**ASSIGNED TASK**
Only a slice of the listing below is wanted. Retype the lines from the one containing "(ALTB, R267). -/" through the one containing "k.handle == i)", exactly, both ends included.

**EXCERPTED DATA**
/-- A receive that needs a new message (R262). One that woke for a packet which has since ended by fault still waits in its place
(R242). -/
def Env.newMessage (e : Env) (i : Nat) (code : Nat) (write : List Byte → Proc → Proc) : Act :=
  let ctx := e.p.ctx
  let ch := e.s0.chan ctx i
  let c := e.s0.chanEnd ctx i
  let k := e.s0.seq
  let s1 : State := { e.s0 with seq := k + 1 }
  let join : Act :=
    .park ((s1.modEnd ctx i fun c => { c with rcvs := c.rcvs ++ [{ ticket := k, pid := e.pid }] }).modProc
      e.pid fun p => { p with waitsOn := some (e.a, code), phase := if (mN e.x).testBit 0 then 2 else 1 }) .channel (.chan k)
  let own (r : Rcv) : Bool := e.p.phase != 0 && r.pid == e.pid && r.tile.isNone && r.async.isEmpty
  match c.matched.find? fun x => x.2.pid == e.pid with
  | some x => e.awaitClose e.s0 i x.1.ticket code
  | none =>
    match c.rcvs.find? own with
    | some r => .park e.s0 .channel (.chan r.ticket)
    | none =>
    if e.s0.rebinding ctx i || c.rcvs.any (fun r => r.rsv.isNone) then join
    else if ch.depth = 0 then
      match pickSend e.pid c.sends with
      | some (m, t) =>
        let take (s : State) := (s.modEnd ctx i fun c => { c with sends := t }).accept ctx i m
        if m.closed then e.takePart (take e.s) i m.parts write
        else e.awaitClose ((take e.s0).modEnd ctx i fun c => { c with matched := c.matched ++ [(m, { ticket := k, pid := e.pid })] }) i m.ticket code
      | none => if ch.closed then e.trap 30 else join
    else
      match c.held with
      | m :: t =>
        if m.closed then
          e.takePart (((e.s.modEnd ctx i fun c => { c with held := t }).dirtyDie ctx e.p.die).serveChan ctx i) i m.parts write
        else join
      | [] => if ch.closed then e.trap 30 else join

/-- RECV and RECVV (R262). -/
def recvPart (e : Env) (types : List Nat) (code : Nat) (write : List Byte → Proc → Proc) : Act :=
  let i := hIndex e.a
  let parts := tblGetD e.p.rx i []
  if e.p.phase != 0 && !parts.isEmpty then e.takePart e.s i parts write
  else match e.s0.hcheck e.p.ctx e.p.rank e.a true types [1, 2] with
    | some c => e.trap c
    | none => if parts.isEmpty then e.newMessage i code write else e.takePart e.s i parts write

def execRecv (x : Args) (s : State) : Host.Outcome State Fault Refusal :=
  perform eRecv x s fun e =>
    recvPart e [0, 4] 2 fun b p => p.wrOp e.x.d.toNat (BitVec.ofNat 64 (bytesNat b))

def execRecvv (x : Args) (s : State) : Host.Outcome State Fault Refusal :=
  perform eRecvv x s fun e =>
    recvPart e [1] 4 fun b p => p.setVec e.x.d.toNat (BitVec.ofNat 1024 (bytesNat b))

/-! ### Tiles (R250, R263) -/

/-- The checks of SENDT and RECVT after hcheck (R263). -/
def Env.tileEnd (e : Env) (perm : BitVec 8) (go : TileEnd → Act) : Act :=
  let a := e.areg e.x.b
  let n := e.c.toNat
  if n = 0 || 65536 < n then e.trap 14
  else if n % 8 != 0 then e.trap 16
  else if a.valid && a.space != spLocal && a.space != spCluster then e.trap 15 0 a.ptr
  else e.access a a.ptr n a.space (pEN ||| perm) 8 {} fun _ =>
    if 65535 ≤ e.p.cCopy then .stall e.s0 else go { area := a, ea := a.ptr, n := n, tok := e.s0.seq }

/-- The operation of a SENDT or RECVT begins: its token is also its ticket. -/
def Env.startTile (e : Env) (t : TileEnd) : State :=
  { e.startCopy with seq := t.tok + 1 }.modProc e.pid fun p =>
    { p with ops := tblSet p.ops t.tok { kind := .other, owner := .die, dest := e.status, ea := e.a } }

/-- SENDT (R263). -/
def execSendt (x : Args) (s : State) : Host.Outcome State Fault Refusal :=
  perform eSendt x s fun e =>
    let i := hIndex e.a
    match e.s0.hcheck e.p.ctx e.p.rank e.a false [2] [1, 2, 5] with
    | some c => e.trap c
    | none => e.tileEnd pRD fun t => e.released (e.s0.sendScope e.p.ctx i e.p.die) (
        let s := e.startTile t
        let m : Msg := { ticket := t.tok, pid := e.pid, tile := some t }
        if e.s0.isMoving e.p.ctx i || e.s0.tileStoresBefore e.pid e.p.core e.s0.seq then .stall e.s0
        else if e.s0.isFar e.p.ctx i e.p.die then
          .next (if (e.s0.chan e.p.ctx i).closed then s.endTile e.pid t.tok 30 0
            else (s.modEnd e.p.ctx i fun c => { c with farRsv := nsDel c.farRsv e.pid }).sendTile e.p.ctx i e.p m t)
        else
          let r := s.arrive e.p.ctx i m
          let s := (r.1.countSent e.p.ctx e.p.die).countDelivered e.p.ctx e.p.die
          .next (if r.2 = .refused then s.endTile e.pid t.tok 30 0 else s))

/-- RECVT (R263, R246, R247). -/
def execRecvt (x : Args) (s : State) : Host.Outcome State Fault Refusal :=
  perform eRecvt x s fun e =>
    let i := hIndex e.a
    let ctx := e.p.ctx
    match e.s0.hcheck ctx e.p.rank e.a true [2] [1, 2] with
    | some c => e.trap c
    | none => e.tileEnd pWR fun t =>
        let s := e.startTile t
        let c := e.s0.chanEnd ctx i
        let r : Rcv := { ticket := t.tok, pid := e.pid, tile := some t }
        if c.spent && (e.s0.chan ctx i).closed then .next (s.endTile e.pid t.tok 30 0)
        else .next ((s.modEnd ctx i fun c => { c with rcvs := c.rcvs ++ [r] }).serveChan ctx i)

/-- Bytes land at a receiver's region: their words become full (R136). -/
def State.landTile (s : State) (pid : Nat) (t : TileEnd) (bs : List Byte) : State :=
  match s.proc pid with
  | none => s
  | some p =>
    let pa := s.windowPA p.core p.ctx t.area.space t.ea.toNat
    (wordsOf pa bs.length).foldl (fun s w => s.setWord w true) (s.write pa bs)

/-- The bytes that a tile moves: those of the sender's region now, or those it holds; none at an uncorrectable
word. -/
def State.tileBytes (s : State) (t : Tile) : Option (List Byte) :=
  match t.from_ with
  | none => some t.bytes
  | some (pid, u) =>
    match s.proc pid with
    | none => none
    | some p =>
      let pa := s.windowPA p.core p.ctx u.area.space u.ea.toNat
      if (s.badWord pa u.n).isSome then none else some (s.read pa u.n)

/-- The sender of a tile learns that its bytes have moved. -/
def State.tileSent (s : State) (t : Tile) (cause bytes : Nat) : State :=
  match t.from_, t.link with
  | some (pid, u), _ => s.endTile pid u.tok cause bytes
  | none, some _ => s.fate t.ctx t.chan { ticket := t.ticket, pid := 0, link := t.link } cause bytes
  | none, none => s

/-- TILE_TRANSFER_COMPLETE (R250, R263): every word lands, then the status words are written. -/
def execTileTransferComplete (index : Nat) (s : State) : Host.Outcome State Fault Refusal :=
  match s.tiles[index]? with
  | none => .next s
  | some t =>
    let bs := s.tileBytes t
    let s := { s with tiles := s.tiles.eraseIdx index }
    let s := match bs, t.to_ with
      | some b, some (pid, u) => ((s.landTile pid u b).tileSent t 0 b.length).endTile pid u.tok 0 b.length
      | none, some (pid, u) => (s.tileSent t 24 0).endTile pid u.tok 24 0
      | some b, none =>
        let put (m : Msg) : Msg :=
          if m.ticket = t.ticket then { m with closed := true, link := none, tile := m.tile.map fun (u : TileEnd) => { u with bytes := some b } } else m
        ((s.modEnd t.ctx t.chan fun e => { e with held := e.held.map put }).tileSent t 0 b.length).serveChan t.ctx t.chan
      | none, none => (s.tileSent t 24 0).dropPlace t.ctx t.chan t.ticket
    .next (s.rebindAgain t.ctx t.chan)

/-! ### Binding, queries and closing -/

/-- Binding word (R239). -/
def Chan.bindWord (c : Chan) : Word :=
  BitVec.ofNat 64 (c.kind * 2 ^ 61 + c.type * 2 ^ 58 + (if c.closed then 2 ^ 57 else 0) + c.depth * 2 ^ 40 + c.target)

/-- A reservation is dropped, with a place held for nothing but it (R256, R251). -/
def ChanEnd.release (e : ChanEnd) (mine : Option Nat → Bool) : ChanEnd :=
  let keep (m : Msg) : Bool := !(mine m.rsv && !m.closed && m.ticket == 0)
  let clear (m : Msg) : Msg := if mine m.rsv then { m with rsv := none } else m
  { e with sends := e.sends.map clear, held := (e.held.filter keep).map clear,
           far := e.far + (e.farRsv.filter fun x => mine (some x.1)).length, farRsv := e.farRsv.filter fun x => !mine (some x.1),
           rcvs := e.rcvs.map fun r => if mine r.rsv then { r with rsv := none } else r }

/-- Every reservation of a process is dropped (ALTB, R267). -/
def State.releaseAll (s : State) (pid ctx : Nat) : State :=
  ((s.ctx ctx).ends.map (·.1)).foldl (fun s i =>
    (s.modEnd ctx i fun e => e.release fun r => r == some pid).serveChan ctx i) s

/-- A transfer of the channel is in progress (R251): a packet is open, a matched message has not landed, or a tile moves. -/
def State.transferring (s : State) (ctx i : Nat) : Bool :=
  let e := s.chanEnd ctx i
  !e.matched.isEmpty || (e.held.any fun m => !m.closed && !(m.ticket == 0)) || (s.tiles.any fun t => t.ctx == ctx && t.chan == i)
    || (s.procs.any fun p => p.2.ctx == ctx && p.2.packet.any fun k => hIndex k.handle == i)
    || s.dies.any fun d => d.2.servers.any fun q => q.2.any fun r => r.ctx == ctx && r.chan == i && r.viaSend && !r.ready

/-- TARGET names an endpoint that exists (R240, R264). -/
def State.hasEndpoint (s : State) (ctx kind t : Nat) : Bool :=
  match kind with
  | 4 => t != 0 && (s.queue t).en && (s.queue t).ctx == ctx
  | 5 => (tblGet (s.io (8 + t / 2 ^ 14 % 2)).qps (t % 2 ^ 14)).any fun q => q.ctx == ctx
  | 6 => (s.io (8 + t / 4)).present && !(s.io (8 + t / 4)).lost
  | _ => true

**YOUR SOLUTION**
/-- Every reservation of a process is dropped (ALTB, R267). -/
def State.releaseAll (s : State) (pid ctx : Nat) : State :=
  ((s.ctx ctx).ends.map (·.1)).foldl (fun s i =>
    (s.modEnd ctx i fun e => e.release fun r => r == some pid).serveChan ctx i) s

/-- A transfer of the channel is in progress (R251): a packet is open, a matched message has not landed, or a tile moves. -/
def State.transferring (s : State) (ctx i : Nat) : Bool :=
  let e := s.chanEnd ctx i
  !e.matched.isEmpty || (e.held.any fun m => !m.closed && !(m.ticket == 0)) || (s.tiles.any fun t => t.ctx == ctx && t.chan == i)
    || (s.procs.any fun p => p.2.ctx == ctx && p.2.packet.any fun k => hIndex k.handle == i)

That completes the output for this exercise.